Glen Allen, VA—July 9, 2026—KnowledgeWorks Global Ltd. (KGL) has submitted formal comments to the Office of Management and Budget regarding its proposed revisions to the Uniform Guidance for Federal Financial Assistance.


While supporting the goals of accountability and responsible stewardship, KGL encourages OMB to consider how changes to research funding policy may affect the broader scholarly communications infrastructure—including peer review, research integrity, accessibility, preservation, and the systems that transform federally funded research into trusted, discoverable knowledge. Our comments reflect the perspective of an organization that supports publishers, societies, and research institutions across the full publication lifecycle.
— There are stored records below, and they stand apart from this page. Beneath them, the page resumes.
-- ==== Sys2Proof/Tests/Slice0.lean ====
section
/-! SUPPORT. Tests: words written out from the tables of 30_encoding.md, vectors of 95_test_vectors.md and
96_test_vectors_fsy_sequences.md (the id stands in each comment), the refusals of `Instr.wf`, and for every
obligation with hypotheses a state and operands that meet them. -/

namespace Sys2Proof.Tests

open Sys2Proof Sys2Proof.Machine

/-! ### Ill-formed terms are refused -/

theorem test_wf_hdr_other_byte : (Instr.hdr 0x55).wf = false := by decide
theorem test_wf_hdrRej_header : (Instr.hdrRej 0xAA).wf = false := by decide
theorem test_wf_cmdUnsup_distance : (Instr.cmdUnsup 0xAD).wf = false := by decide
theorem test_wf_cmdUnsup_speed : (Instr.cmdUnsup 0xAE).wf = false := by decide
theorem test_wf_cmdDist_too_long : (Instr.cmdDist (List.replicate 65531 0)).wf = false := by
  simp only [Instr.wf, List.length_replicate]; decide
theorem test_wf_cmdSpeed_too_long : (Instr.cmdSpeed (List.replicate 65531 0)).wf = false := by
  simp only [Instr.wf, List.length_replicate]; decide
theorem test_wf_demux_too_long : (Instr.demux (List.replicate 65533 0)).wf = false := by
  simp only [Instr.wf, List.length_replicate]; decide
theorem test_wf_longest_data :
    (Instr.cmdDist (List.replicate 65530 0)).wf = true ∧
      (Instr.demux (List.replicate 65532 0)).wf = true := by
  simp only [Instr.wf, List.length_replicate]; decide

/-! ### Decoding: each word is written out from the table, `key = st[2:0] ++ b[7:0]` (R62), the event codes
(R61) and the selectors (R69) -/

/-- `000 10101010`. -/
theorem test_decode_hdr : decode .sb [0b000, 0b10101010] = .ok (.hdr 0xAA) := by rfl
/-- `000 01010101`. -/
theorem test_decode_hdrRej : decode .sb [0b000, 0b01010101] = .ok (.hdrRej 0x55) := by rfl
/-- `001 10101010`: a header value is a length byte here (V-FSY-7). -/
theorem test_decode_lenHi : decode .sb [0b001, 0b10101010] = .ok (.lenHi 0xAA) := by rfl
/-- `010 00000101`. -/
theorem test_decode_lenLo : decode .sb [0b010, 0b00000101] = .ok (.lenLo 5) := by rfl
/-- `011 11111111`. -/
theorem test_decode_pay : decode .sb [0b011, 0b11111111] = .ok (.pay 0xFF) := by rfl
/-- `100 00000001`. -/
theorem test_decode_ckbHi : decode .sb [0b100, 0b00000001] = .ok (.ckbHi 1) := by rfl
/-- `101 01100101`. -/
theorem test_decode_ckbLo : decode .sb [0b101, 0b01100101] = .ok (.ckbLo 0x65) := by rfl
theorem test_decode_idle : decode .ev [0b00] = .ok .idle := by rfl
theorem test_decode_reset : decode .ev [0b10] = .ok .reset := by rfl
theorem test_decode_close : decode .ev [0b11] = .ok .close := by rfl
/-- `1010 1101`, then the command data of V-PDX-12. -/
theorem test_decode_cmdDist : decode .sel [0b10101101, 0x07] = .ok (.cmdDist [0x07]) := by rfl
/-- `1010 1110`, then the command data of V-PDX-22. -/
theorem test_decode_cmdSpeed : decode .sel [0b10101110, 0x00] = .ok (.cmdSpeed [0x00]) := by rfl
/-- `1010 1111`, the neighbour above (V-PDX-25). -/
theorem test_decode_cmdUnsup : decode .sel [0b10101111, 0x00] = .ok (.cmdUnsup 0xAF) := by rfl
/-- State codes 6 and 7 have no row (R62). -/
theorem test_decode_reserved_states :
    decode .sb [0b110, 0xAA] = .error (.reservedStateCode 6) ∧
      decode .sb [0b111, 0x00] = .error (.reservedStateCode 7) := ⟨rfl, rfl⟩
/-- `BYTE(b)` is no EV row (R75). -/
theorem test_decode_byteEvent : decode .ev [0b01] = .error .byteEventNeedsKey := by rfl
/-- Bits above the key and above the event code, and a wrong number of bytes. -/
theorem test_decode_stray :
    decode .sb [0b1000, 0x00] = .error .strayBits ∧ decode .ev [0b100] = .error .strayBits ∧
      decode .sb [0b000] = .error (.wrongLength 1) := ⟨rfl, rfl, rfl⟩
/-- DEMUX, CK_INIT, CK_FOLD, CK_SUM and STEP have no word (R75). -/
theorem test_decode_internal : decode .internal [0x00] = .error .noEncoding ∧
    encode (.demux []) = none ∧ encode (.ckInit 0) = none ∧ encode (.ckFold 0 0) = none ∧
    encode (.ckSum []) = none ∧ encode (.stepEvent .idle) = none := ⟨rfl, rfl, rfl, rfl, rfl, rfl⟩
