-- ==== Sys2Proof/Syntax.lean ====
section
/-! DEFINITION. The commands of the package: one constructor per row of the opcode table, and the operand types. -/

namespace Sys2Proof

open Sys2Proof.Machine
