-- ==== Sys2Proof/Machine/Events.lean ====
section
/-! DEFINITION. The event codes (R465, R497, R518): bits [15:12] severity, [11:8] group, [7:0] number. -/

namespace Sys2Proof.Machine.Ev

abbrev ACCESS_FAULT : Nat := 0xB001
abbrev NAP_REFUSED : Nat := 0x5002
abbrev BUS_ERROR : Nat := 0xB003
abbrev DI_LONG : Nat := 0x8004
abbrev TRAP_DEPTH : Nat := 0xE105
abbrev VECTOR_FAULT : Nat := 0xE106
abbrev TASK_IMG_FAULT : Nat := 0xB107
abbrev OVERRUN : Nat := 0x8108
abbrev RESTART_DONE : Nat := 0x2109
abbrev RESTART_DEGRADED : Nat := 0x810A
abbrev RETAIN_MISMATCH : Nat := 0x810B
abbrev HOOD_BLOCKED : Nat := 0x510C
abbrev HOOD_NO_GAP : Nat := 0x810D
abbrev HOOD_LOST : Nat := 0x810E
abbrev HOOD_PAIR_SPLIT : Nat := 0xB10F
abbrev BATT_LATE : Nat := 0x8210
abbrev LANE_ECC : Nat := 0x8211
abbrev PLANE_FAULT : Nat := 0xB212
abbrev KHOOD_SWITCHED : Nat := 0x5213
abbrev KHOOD_PAIR_SPLIT : Nat := 0xB214
abbrev JOB_ADMITTED : Nat := 0x2315
abbrev JOB_REFUSED : Nat := 0x5316
abbrev JOB_ENDED : Nat := 0x5317
abbrev LINK_DISABLE_REFUSED : Nat := 0x5318
abbrev INGEST_STARVED : Nat := 0x8319
abbrev INGEST_HALT : Nat := 0xB31A
abbrev INGEST_FORMAT : Nat := 0x831B
abbrev DRAM_ECC : Nat := 0xB31C
abbrev DRAM_HOT : Nat := 0x831D
abbrev DRAM_COOL : Nat := 0x231E
abbrev CAP_LOWERED : Nat := 0x831F
abbrev CAP_STOP : Nat := 0xE320
abbrev CAP_RAISED : Nat := 0x2321
abbrev CAP_EXCEEDED : Nat := 0x8322
abbrev LINK_UP : Nat := 0x2423
abbrev LINK_DOWN : Nat := 0x5424
abbrev LINK_FAULT : Nat := 0x8425
abbrev LINK_TRAIN_FAIL : Nat := 0x8426
abbrev BATT_LINK_LATE : Nat := 0x8427
abbrev REFLEX_DROP : Nat := 0x8428
abbrev HSB_MISMATCH : Nat := 0xB529
abbrev PAIR_LOST : Nat := 0xB52A
abbrev TAKEOVER : Nat := 0xB52B
abbrev DEMOTED : Nat := 0x852C
abbrev CLAIM_EXHAUSTED : Nat := 0xE52D
abbrev PATH_FAULT : Nat := 0x852E
abbrev PATH_OK : Nat := 0x252F
abbrev EQ_TRUNC : Nat := 0x8530
abbrev EQ_NOREF : Nat := 0x8531
abbrev EQ_DIFF : Nat := 0x8532
abbrev PAGE_DIFF : Nat := 0x8533
abbrev JOB_PAIR_SPLIT : Nat := 0x8534
abbrev HANDOVER_FAIL : Nat := 0x8535
abbrev WDT_EXPIRED : Nat := 0xE636
abbrev HOST_RESET : Nat := 0x5737
abbrev RING_SHORT : Nat := 0xB738
abbrev RING_DUP_HEAD : Nat := 0xB739
abbrev RING_WRAP : Nat := 0x873A
abbrev RING_LOST : Nat := 0x873B
abbrev RING_PARTIAL : Nat := 0x873C
abbrev FIELD_SUPPLY : Nat := 0x883D
abbrev LSW_DIAG : Nat := 0x883E
abbrev LSW_KEEPLOST : Nat := 0xB83F
abbrev CAN_BUSOFF : Nat := 0x8940
abbrev CAN_RECOVERED : Nat := 0x2941
abbrev CAN_BUS_STUCK : Nat := 0xB942
abbrev ALM_LATE : Nat := 0x5943
abbrev RTC_RETLOST : Nat := 0x8944
abbrev TB_STEP : Nat := 0x5945
abbrev TB_STEP_REFUSED : Nat := 0x5946
abbrev LINE_START : Nat := 0x2947
abbrev LINE_STOP : Nat := 0x2948
abbrev REF_SWITCH : Nat := 0x5949
abbrev NVS_FAIL : Nat := 0xBA4A
abbrev NVS_TIE : Nat := 0x8A4B
abbrev NVS_NOREC : Nat := 0x8A4C
abbrev NVS_STALE : Nat := 0x8A4D
abbrev NVS_POWERFAIL : Nat := 0x8A4E
abbrev NVS_PFNOCFG : Nat := 0xBA4F
abbrev POUNCE_REWRITE : Nat := 0x5A50
abbrev RECORDER_LOST : Nat := 0x8A51
abbrev UPD_TRIAL_HELD : Nat := 0x8BC0
abbrev UPD_XFER_BEGIN : Nat := 0x2BC1
abbrev UPD_XFER_COMPLETE : Nat := 0x5BC2
abbrev UPD_NOT_BLANK : Nat := 0x8BC3
abbrev UPD_VERIFY_FAIL : Nat := 0xBBC4
abbrev UPD_ACTIVATED : Nat := 0x5BC5
abbrev UPD_ACTIVATE_REFUSED : Nat := 0x5BC6
abbrev UPD_CONFIRMED : Nat := 0x5BC7
abbrev UPD_FALLBACK : Nat := 0xBBC8
abbrev UPD_BOOT_BAD : Nat := 0xBBC9
abbrev UPD_RECOVERY : Nat := 0xEBCA
abbrev KEY_PROGRAMMED : Nat := 0x5BCB
abbrev KEY_REVOKED : Nat := 0x8BCC
abbrev TRNG_FAIL : Nat := 0xBBCD
abbrev TRNG_LATCHED : Nat := 0xEBCE
abbrev PWR_DIP : Nat := 0x5CE0
abbrev POWER_RESET : Nat := 0x8CE1
abbrev RAIL_FAULT : Nat := 0xBCE2
abbrev RESET_CAUSE : Nat := 0x2CE3
abbrev NAP_ENTER : Nat := 0x2CE4
abbrev NAP_WAKE : Nat := 0x2CE5
abbrev CLOCK_FAULT : Nat := 0xECE6
abbrev BOOT_DONE : Nat := 0x2CE7
abbrev PF_CROWN_LOST : Nat := 0xBCE8

end Sys2Proof.Machine.Ev
end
Read KGL’s full letter below and at https://www.kwglobal.com/news/kgl-submits-comments-to-omb-on-proposed-federal-financial-assistance-regulations.


Docket No. OMB-2026-0034


Dear Office of Management and Budget:


KnowledgeWorks Global Ltd. (KGL) appreciates the opportunity to comment on the Office of Management and Budget’s proposed Regulation for Federal Financial Assistance. We support the federal government’s longstanding commitment to accountability, transparency, and responsible stewardship of taxpayer resources. Strong public confidence in federally funded research depends on effective oversight of public investments and policies that maximize their long-term scientific and societal value.


KGL’s perspective


KGL offers a perspective that differs from that of research institutions and grant recipients. We do not receive federal research funding. Instead, we support the scholarly communications infrastructure through which federally funded research is evaluated, communicated, preserved, and incorporated into the permanent scientific record. Through editorial services, publishing technology, accessibility, consulting, and research integrity programs, KGL supports thousands of journals and hundreds of thousands of manuscript submissions and published articles annually. This work provides a unique perspective on how federal research policy ultimately shapes the evaluation, communication, and long-term stewardship of federally funded research across disciplines, publishers, and research communities.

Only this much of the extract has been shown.